[[ GIVEN RECORDS open ]]

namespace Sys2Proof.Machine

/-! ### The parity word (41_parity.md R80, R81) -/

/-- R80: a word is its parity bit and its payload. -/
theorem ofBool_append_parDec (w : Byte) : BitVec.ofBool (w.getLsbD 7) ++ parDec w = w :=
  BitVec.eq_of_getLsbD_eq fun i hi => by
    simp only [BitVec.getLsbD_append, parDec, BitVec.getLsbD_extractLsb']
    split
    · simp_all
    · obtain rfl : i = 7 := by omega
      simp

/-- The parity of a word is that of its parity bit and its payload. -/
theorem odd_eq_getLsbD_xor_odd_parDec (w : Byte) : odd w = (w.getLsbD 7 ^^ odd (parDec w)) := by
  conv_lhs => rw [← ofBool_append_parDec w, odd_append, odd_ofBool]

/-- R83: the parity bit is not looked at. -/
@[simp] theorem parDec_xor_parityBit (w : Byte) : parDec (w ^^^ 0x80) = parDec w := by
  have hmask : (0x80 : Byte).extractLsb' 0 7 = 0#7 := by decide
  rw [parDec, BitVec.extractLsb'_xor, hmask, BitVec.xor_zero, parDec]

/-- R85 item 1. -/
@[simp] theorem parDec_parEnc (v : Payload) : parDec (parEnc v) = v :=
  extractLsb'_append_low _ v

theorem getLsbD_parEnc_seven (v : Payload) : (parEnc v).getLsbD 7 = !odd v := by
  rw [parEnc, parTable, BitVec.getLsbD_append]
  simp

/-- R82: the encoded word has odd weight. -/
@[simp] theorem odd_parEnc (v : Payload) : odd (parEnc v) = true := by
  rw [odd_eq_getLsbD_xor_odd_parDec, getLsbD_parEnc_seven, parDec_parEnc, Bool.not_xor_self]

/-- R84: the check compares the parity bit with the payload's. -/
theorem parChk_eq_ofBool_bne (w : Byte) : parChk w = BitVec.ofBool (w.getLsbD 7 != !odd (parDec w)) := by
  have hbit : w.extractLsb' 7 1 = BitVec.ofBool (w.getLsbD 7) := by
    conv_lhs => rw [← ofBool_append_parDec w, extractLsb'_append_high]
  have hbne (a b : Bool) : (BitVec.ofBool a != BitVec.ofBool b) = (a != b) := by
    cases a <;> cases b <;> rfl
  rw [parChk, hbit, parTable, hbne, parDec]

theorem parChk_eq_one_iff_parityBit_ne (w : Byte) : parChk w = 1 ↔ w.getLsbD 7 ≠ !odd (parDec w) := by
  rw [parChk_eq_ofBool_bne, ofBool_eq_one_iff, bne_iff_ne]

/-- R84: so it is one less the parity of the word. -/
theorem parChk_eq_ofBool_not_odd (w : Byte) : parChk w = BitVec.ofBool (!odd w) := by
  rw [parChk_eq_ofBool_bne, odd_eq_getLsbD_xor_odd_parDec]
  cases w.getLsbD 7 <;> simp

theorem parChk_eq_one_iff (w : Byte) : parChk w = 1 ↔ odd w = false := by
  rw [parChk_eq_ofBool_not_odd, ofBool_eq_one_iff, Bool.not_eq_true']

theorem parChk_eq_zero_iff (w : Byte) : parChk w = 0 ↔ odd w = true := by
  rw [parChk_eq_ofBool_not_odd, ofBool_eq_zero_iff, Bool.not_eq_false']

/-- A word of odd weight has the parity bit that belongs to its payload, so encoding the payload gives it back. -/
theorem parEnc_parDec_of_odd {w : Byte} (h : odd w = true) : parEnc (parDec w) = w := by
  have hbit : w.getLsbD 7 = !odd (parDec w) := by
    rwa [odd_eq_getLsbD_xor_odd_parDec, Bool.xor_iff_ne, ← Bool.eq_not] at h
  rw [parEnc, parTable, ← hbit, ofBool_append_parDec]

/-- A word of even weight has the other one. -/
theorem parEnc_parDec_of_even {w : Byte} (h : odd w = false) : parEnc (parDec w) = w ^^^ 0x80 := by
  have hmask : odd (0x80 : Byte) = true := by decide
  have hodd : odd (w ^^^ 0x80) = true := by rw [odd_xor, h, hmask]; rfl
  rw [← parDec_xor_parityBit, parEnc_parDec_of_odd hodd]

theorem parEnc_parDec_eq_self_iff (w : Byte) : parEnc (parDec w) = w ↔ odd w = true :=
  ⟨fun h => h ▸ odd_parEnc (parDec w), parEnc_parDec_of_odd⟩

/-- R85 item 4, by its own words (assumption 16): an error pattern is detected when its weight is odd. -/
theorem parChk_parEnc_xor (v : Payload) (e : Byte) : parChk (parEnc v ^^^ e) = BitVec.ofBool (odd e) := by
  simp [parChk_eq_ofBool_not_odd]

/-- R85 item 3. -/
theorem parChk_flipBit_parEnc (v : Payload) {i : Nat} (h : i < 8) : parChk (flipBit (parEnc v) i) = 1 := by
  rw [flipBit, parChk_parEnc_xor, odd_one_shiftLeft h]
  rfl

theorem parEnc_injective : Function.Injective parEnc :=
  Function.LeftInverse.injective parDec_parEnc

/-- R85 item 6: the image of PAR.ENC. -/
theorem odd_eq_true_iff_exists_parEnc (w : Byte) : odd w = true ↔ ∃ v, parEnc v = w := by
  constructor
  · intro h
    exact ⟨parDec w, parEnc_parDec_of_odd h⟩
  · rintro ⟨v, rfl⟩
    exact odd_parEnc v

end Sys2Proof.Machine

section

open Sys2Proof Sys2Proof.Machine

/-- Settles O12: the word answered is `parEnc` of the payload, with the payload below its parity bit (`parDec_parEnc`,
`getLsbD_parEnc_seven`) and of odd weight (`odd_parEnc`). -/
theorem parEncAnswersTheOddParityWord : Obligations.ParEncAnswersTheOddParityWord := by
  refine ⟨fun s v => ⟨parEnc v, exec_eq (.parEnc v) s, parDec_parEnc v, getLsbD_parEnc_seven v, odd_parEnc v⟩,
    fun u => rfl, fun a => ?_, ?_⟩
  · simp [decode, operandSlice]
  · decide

[[ GIVEN RECORDS closed ]]

TO DO = Each line of the listing is to be repeated without alteration.

EXPECTED ANSWER =
namespace Sys2Proof.Machine

/-! ### The parity word (41_parity.md R80, R81) -/

/-- R80: a word is its parity bit and its payload. -/
theorem ofBool_append_parDec (w : Byte) : BitVec.ofBool (w.getLsbD 7) ++ parDec w = w :=
  BitVec.eq_of_getLsbD_eq fun i hi => by
    simp only [BitVec.getLsbD_append, parDec, BitVec.getLsbD_extractLsb']
    split
    · simp_all
    · obtain rfl : i = 7 := by omega
      simp

/-- The parity of a word is that of its parity bit and its payload. -/
theorem odd_eq_getLsbD_xor_odd_parDec (w : Byte) : odd w = (w.getLsbD 7 ^^ odd (parDec w)) := by
  conv_lhs => rw [← ofBool_append_parDec w, odd_append, odd_ofBool]

/-- R83: the parity bit is not looked at. -/
@[simp] theorem parDec_xor_parityBit (w : Byte) : parDec (w ^^^ 0x80) = parDec w := by
  have hmask : (0x80 : Byte).extractLsb' 0 7 = 0#7 := by decide
  rw [parDec, BitVec.extractLsb'_xor, hmask, BitVec.xor_zero, parDec]

/-- R85 item 1. -/
@[simp] theorem parDec_parEnc (v : Payload) : parDec (parEnc v) = v :=
  extractLsb'_append_low _ v

theorem getLsbD_parEnc_seven (v : Payload) : (parEnc v).getLsbD 7 = !odd v := by
  rw [parEnc, parTable, BitVec.getLsbD_append]
  simp

/-- R82: the encoded word has odd weight. -/
@[simp] theorem odd_parEnc (v : Payload) : odd (parEnc v) = true := by
  rw [odd_eq_getLsbD_xor_odd_parDec, getLsbD_parEnc_seven, parDec_parEnc, Bool.not_xor_self]

/-- R84: the check compares the parity bit with the payload's. -/
theorem parChk_eq_ofBool_bne (w : Byte) : parChk w = BitVec.ofBool (w.getLsbD 7 != !odd (parDec w)) := by
  have hbit : w.extractLsb' 7 1 = BitVec.ofBool (w.getLsbD 7) := by
    conv_lhs => rw [← ofBool_append_parDec w, extractLsb'_append_high]
  have hbne (a b : Bool) : (BitVec.ofBool a != BitVec.ofBool b) = (a != b) := by
    cases a <;> cases b <;> rfl
  rw [parChk, hbit, parTable, hbne, parDec]

theorem parChk_eq_one_iff_parityBit_ne (w : Byte) : parChk w = 1 ↔ w.getLsbD 7 ≠ !odd (parDec w) := by
  rw [parChk_eq_ofBool_bne, ofBool_eq_one_iff, bne_iff_ne]

/-- R84: so it is one less the parity of the word. -/
theorem parChk_eq_ofBool_not_odd (w : Byte) : parChk w = BitVec.ofBool (!odd w) := by
  rw [parChk_eq_ofBool_bne, odd_eq_getLsbD_xor_odd_parDec]
  cases w.getLsbD 7 <;> simp

theorem parChk_eq_one_iff (w : Byte) : parChk w = 1 ↔ odd w = false := by
  rw [parChk_eq_ofBool_not_odd, ofBool_eq_one_iff, Bool.not_eq_true']

theorem parChk_eq_zero_iff (w : Byte) : parChk w = 0 ↔ odd w = true := by
  rw [parChk_eq_ofBool_not_odd, ofBool_eq_zero_iff, Bool.not_eq_false']

/-- A word of odd weight has the parity bit that belongs to its payload, so encoding the payload gives it back. -/
theorem parEnc_parDec_of_odd {w : Byte} (h : odd w = true) : parEnc (parDec w) = w := by
  have hbit : w.getLsbD 7 = !odd (parDec w) := by
    rwa [odd_eq_getLsbD_xor_odd_parDec, Bool.xor_iff_ne, ← Bool.eq_not] at h
  rw [parEnc, parTable, ← hbit, ofBool_append_parDec]

/-- A word of even weight has the other one. -/
theorem parEnc_parDec_of_even {w : Byte} (h : odd w = false) : parEnc (parDec w) = w ^^^ 0x80 := by
  have hmask : odd (0x80 : Byte) = true := by decide
  have hodd : odd (w ^^^ 0x80) = true := by rw [odd_xor, h, hmask]; rfl
  rw [← parDec_xor_parityBit, parEnc_parDec_of_odd hodd]

theorem parEnc_parDec_eq_self_iff (w : Byte) : parEnc (parDec w) = w ↔ odd w = true :=
  ⟨fun h => h ▸ odd_parEnc (parDec w), parEnc_parDec_of_odd⟩

/-- R85 item 4, by its own words (assumption 16): an error pattern is detected when its weight is odd. -/
theorem parChk_parEnc_xor (v : Payload) (e : Byte) : parChk (parEnc v ^^^ e) = BitVec.ofBool (odd e) := by
  simp [parChk_eq_ofBool_not_odd]

/-- R85 item 3. -/
theorem parChk_flipBit_parEnc (v : Payload) {i : Nat} (h : i < 8) : parChk (flipBit (parEnc v) i) = 1 := by
  rw [flipBit, parChk_parEnc_xor, odd_one_shiftLeft h]
  rfl

theorem parEnc_injective : Function.Injective parEnc :=
  Function.LeftInverse.injective parDec_parEnc

/-- R85 item 6: the image of PAR.ENC. -/
theorem odd_eq_true_iff_exists_parEnc (w : Byte) : odd w = true ↔ ∃ v, parEnc v = w := by
  constructor
  · intro h
    exact ⟨parDec w, parEnc_parDec_of_odd h⟩
  · rintro ⟨v, rfl⟩
    exact odd_parEnc v

end Sys2Proof.Machine

section

open Sys2Proof Sys2Proof.Machine

/-- Settles O12: the word answered is `parEnc` of the payload, with the payload below its parity bit (`parDec_parEnc`,
`getLsbD_parEnc_seven`) and of odd weight (`odd_parEnc`). -/
theorem parEncAnswersTheOddParityWord : Obligations.ParEncAnswersTheOddParityWord := by
  refine ⟨fun s v => ⟨parEnc v, exec_eq (.parEnc v) s, parDec_parEnc v, getLsbD_parEnc_seven v, odd_parEnc v⟩,
    fun u => rfl, fun a => ?_, ?_⟩
  · simp [decode, operandSlice]
  · decide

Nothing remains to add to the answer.